Code compiled differently can only work together if it adopts the same Application Binary Interface (ABI) for the set of types used for parameters and return value. ABI's are significant at a much deeper level - name mangling, virtual dispatch tables etc., but my point's that if there's one your compilers support allowing calling of functions with simple types, you can at least think about hacking together some support for more complex types like compiler-specific implementations of Standard containers and user-defined types.
You'll have to research what ABI support your compilers provide, and infer what you can about what they'll continue to provide.
If you want to support other types beyond what the relevant ABI standardises, options include:
use simpler types to expose internals of more complex types
pass [const] char* and size_t extracted by my_std_string.data() or &my_std_string[0] and my_std_string.size(), similarly for std::vector
serialise the data and deserialise it using the data structures of the receiver (can be slow)
provide a set of function pointers to simple accessor/mutator functions implemented by the object that created the data type
e.g. the way the classic C qsort function accepts a pointer to an element comparison function

As I usually have a multithreading focus, I'm mostly going to bark about your second problem.
You already realized that passing elements of a container over an API seems to be compiler dependent.
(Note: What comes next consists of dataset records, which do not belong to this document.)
/-- The matrix engine state of a resident context (R222). -/
structure Engine where
  /-- microprogram store, 4,096 words of 32 bits; R222; reset TNOP in every word -/
  store : Tab W32 := []
  /-- routine table, 1,024 entries, a store address or unbound; R222; reset unbound -/
  table : Tab (Option (BitVec 12)) := []
  /-- the other resident context of the task holds the same store and table; R222, R230; reset false -/
  shared : Bool := false
  /-- command queue, 4 commands, oldest first; R222; reset empty -/
  queue : List Cmd := []
  /-- the running MCALL with its captured parameters; R222, R227; reset none -/
  call : Option Call := none
  /-- store address of the next step, 12 bits; R251; reset 0 -/
  pos : BitVec 12 := 0
  /-- m0-m15, 32 bits each; R222; reset 0 (DESIGN CHOICE, log 4) -/
  m : Tab W32 := []
  /-- engine loop stack, 4 entries (start, end, count), innermost first; R222; reset empty -/
  loops : List (BitVec 12 × BitVec 12 × W32) := []
  /-- operand buffer FA0; R222; reset empty -/
  fa0 : Option Buf := none
  /-- operand buffer FA1; R222; reset empty -/
  fa1 : Option Buf := none
  /-- operand buffer FB0; R222; reset empty -/
  fb0 : Option Buf := none
  /-- operand buffer FB1; R222; reset empty -/
  fb1 : Option Buf := none
  /-- RS, 64 rows x 4 sub-chunks of f32, entry (r, q) at r x 4 + q, 1.0 where not listed; R222; reset 1.0 -/
  rs : Tab W32 := []
  /-- CS, 4 sub-chunks x 64 columns of f32, entry (q, j) at q x 64 + j; R222; reset 1.0 -/
  cs : Tab W32 := []
  /-- exact chunk sums X, none when empty; R222; reset empty -/
  x : Option XSums := none
  /-- acc0-acc7; R55; reset SUM with 0 in every entry (DESIGN CHOICE, log 4) -/
  tiles : Tab Tile := []
  /-- stopped at TYLD or TRET for a save or a halt; R48, R251, R340; reset false -/
  stopped : Bool := false
  /-- an engine fault whose record is not yet delivered or taken; R250, R331; reset false -/
  faulted : Bool := false
  /-- the step of the routine waits for memory, a pin or a bank; R434; reset false -/
  waits : Bool := false
deriving DecidableEq, Repr, Inhabited

/-! ## Transfers, arrivals, faults -/

/-- Where a transfer stands (R253, R256, R37, R331). -/
inductive XferSt where
  /-- on its way, or held by a quiesce -/
  | live
  /-- its frames are queued or have left; its acknowledgement is awaited -/
  | sent
  /-- landed; its arrival record waits for room, and with it the acknowledgement -/
  | withheld
  /-- stopped by a fault whose record is not yet delivered or taken -/
  | faulted
deriving DecidableEq, Repr, Inhabited

/-- An occupied transfer slot: the instruction and all it captured at issue (R252, R253). -/
structure Xfer where
  /-- order of issue among the package's transfers and requests -/
  serial : Nat
  ins : Instr
  ctx : CtxId
  pc : VAddr
  xa : W64 := 0
  xb : W64 := 0
  xc : W64 := 0
  xh : W64 := 0
  sa : Stream := {}
  sb : Stream := {}
  /-- system core ID of the target -/
  target : BitVec 22 := 0
  /-- identifier at the source (XID of R401), 12 bits -/
  xid : BitVec 12 := 0
  landed : Nat := 0
  /-- elements that landed ahead of the rest (R280) -/
  parts : List Nat := []
  /-- elements read ahead of the rest, or what CPY RANK read of its tile: number and value (R280) -/
  early : List (Nat × Nat) := []
  /-- sectors for which its reads, and its writes, have a race record (R466) -/
  readLog : List Nat := []
  writeLog : List Nat := []
  /-- its task has ended: it posts no flag any longer (R362) -/
  stopped : Bool := false
  /-- the fault that its destination answered to a translation request (R376, R277) -/
  far : Option (Byte × BitVec 4) := none
  st : XferSt := .live
deriving DecidableEq, Repr, Inhabited

/-- An arrival record (R36), 16 to a queue (R37). -/
structure Arrival where
  handler : VAddr
  addr : W64
  len : W64
  src : BitVec 22
deriving DecidableEq, Repr, Inhabited

/-- A landed PUT whose record waits for room (R37): the record and the sender's slot, or the frame's source. -/
structure Withheld where
  arr : Arrival
  core : Option CoreId
  slot : Slot
  xfer : Nat
deriving DecidableEq, Repr, Inhabited

/-- An asynchronous fault record (R330). -/
structure AFault where
  landed : W32 := 0
  target : BitVec 22 := 0
  stream : BitVec 4 := 0
  step : BitVec 12 := 0
  routine : BitVec 10 := 0
  sub : BitVec 4 := 0
  ctx : BitVec 2 := 0
  src : BitVec 2 := 0
  code : Byte := 0
  pc : VAddr := 0
  va : VAddr := 0
  /-- the transfer slot the record holds -/
  xfer : Option Nat := none
deriving DecidableEq, Repr, Inhabited

/-! ## Memory requests -/

/-- The five access paths in the order of the FENCE mask (R11). -/
inductive Path where
  | ls | vs | mf | ce | fb
deriving DecidableEq, Repr, Inhabited

/-- What a request does at a home (R278, R161, R162, R41). -/
inductive ReqKind where
  | load
  | store
  | amo (op : Nat)
  | acas
  | aclaim (cmin div : BitVec 16)
  | flush
  | pref
deriving DecidableEq, Repr, Inhabited

/-- Where a request's result goes. -/
inductive Dest where
  | none
  | s (k : Bool) (n w : Nat) (sgn : Bool)
  /-- the pair s_D, s_(D+1) of ACLAIM -/
  | pair (k : Bool) (n : Nat)
  /-- one element to a lane of v_n; the element type is the stream's format -/
  | v (n fmt : Nat)
deriving DecidableEq, Repr, Inhabited

/-- One piece of a request, performed whole: its bytes' physical addresses from the lowest up, and its data. -/
structure Piece where
  addr : List Nat
  /-- store data, or the atomic's operand -/
  data : W64 := 0
  /-- the new value of ACAS -/
  data2 : W64 := 0
  va : VAddr := 0
  /-- the page has PTE.RC -/
  rc : Bool := false
  /-- the page is CACHED and writable: the line's home moves (R111) -/
  cached : Bool := false
  /-- the page has PTE.RO: replicas of its lines may be held (R112) -/
  ro : Bool := false
  lane : Nat := 0
  /-- performed at the home; of a load or an atomic, what it read -/
  done : Bool := false
  old : W64 := 0
  flags : Flags8 := 0
deriving DecidableEq, Repr, Inhabited

/-- A memory instruction after its issue, until it is performed and its result has landed. -/
structure Req where
  serial : Nat
  /-- control cycle of the core in which it issued (R108) -/
  cyc : Nat := 0
  core : CoreId
  slot : Slot
  ctx : CtxId
  path : Path
  kind : ReqKind
  pieces : List Piece
  dest : Dest := .none
  /-- the scope of an acquire (R282) -/
  acq : Option (BitVec 3) := none
  /-- the scope of a release (R282) -/
  rel : Option (BitVec 3) := none
  /-- Patina does not check the request (R391) -/
  free : Bool := false
  /-- sectors for which the access has written its race record (R466) -/
  logged : List Nat := []
  /-- the interval of its context's primary group when a later release of the core became visible before this write (R294) -/
  stamp : Option Byte := none
  pc : VAddr := 0
deriving DecidableEq, Repr, Inhabited

/-- A release that a location's value carries (R283, R294): the releasing core, its scope and GROUP_SET, and the interval
it carries for its primary group. -/
structure RelTag where
  core : CoreId
  scope : BitVec 3
  groups : W64
  carry : Option (GroupId × Byte) := none
  /-- the release's serial number: the core's earlier writes come first for the observers that the scope covers (R284) -/
  serial : Nat := 0
  /-- a plain store's value stands over it, which an atomic may still follow (R283) -/
  covered : Bool := false
deriving DecidableEq, Repr, Inhabited

/-- A register with a scoreboarded result pending (R64), in one context. -/
inductive SReg where
  | s (x : CtxId) (k : Bool) (n : Nat)
  | p (x : CtxId) (k : Bool) (n : Nat)
  | v (g n : Nat)
deriving DecidableEq, Repr, Inhabited

/-- What a pending register waits for: a request, a barrier generation, a CLKDIV answer, or the engine (R64, R337). -/
inductive Why where
  | req (serial : Nat)
  | bar (g : GroupId) (gen : W32)
  | clk
deriving DecidableEq, Repr, Inhabited

/-- A FENCE not yet complete (R178). -/
structure Fence where
  serial : Nat
  paths : BitVec 5
  scope : BitVec 3
deriving DecidableEq, Repr, Inhabited

/-! ## A resident context and a core -/

/-- Where a resident context's state is (R336, R38): in the core, being saved, or saved. -/
inductive Place where
  | here | saving | saved | evicted
deriving DecidableEq, Repr, Inhabited

/-- An access that its home refused after its group had issued, and the trap its context takes for it at its next boundary (R387,
R456): the context, the cause, the sub-cause, TVAL. -/
structure Denied where
  ctx : CtxId
  cause : Byte
  sub : Byte
  tval : W64
deriving DecidableEq, Repr, Inhabited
It's actually worse: it's header file & C++-library dependent, so at least for Linux you're already stuck with two different sets: libstc++ (originating from gcc) and libcxx (originating from clang).
Because part of the containers is header files and part is library code, getting things ABI-independent is close to impossible.
My bigger worry is that you actually thought of passing container elements around. This is a huge threadsafety issue: the STL containers are not threadsafe - by design.
By passing references over the interface, you are passing "pointers to encapsulated knowledge" around - the users of your API could make assumptions of your internal structures and start modifying the data pointed to. That is usually already really bad in a singlethreaded environment, but gets worse in a multithreaded environment.
Secondly, pointers you provided could get stale, not good either.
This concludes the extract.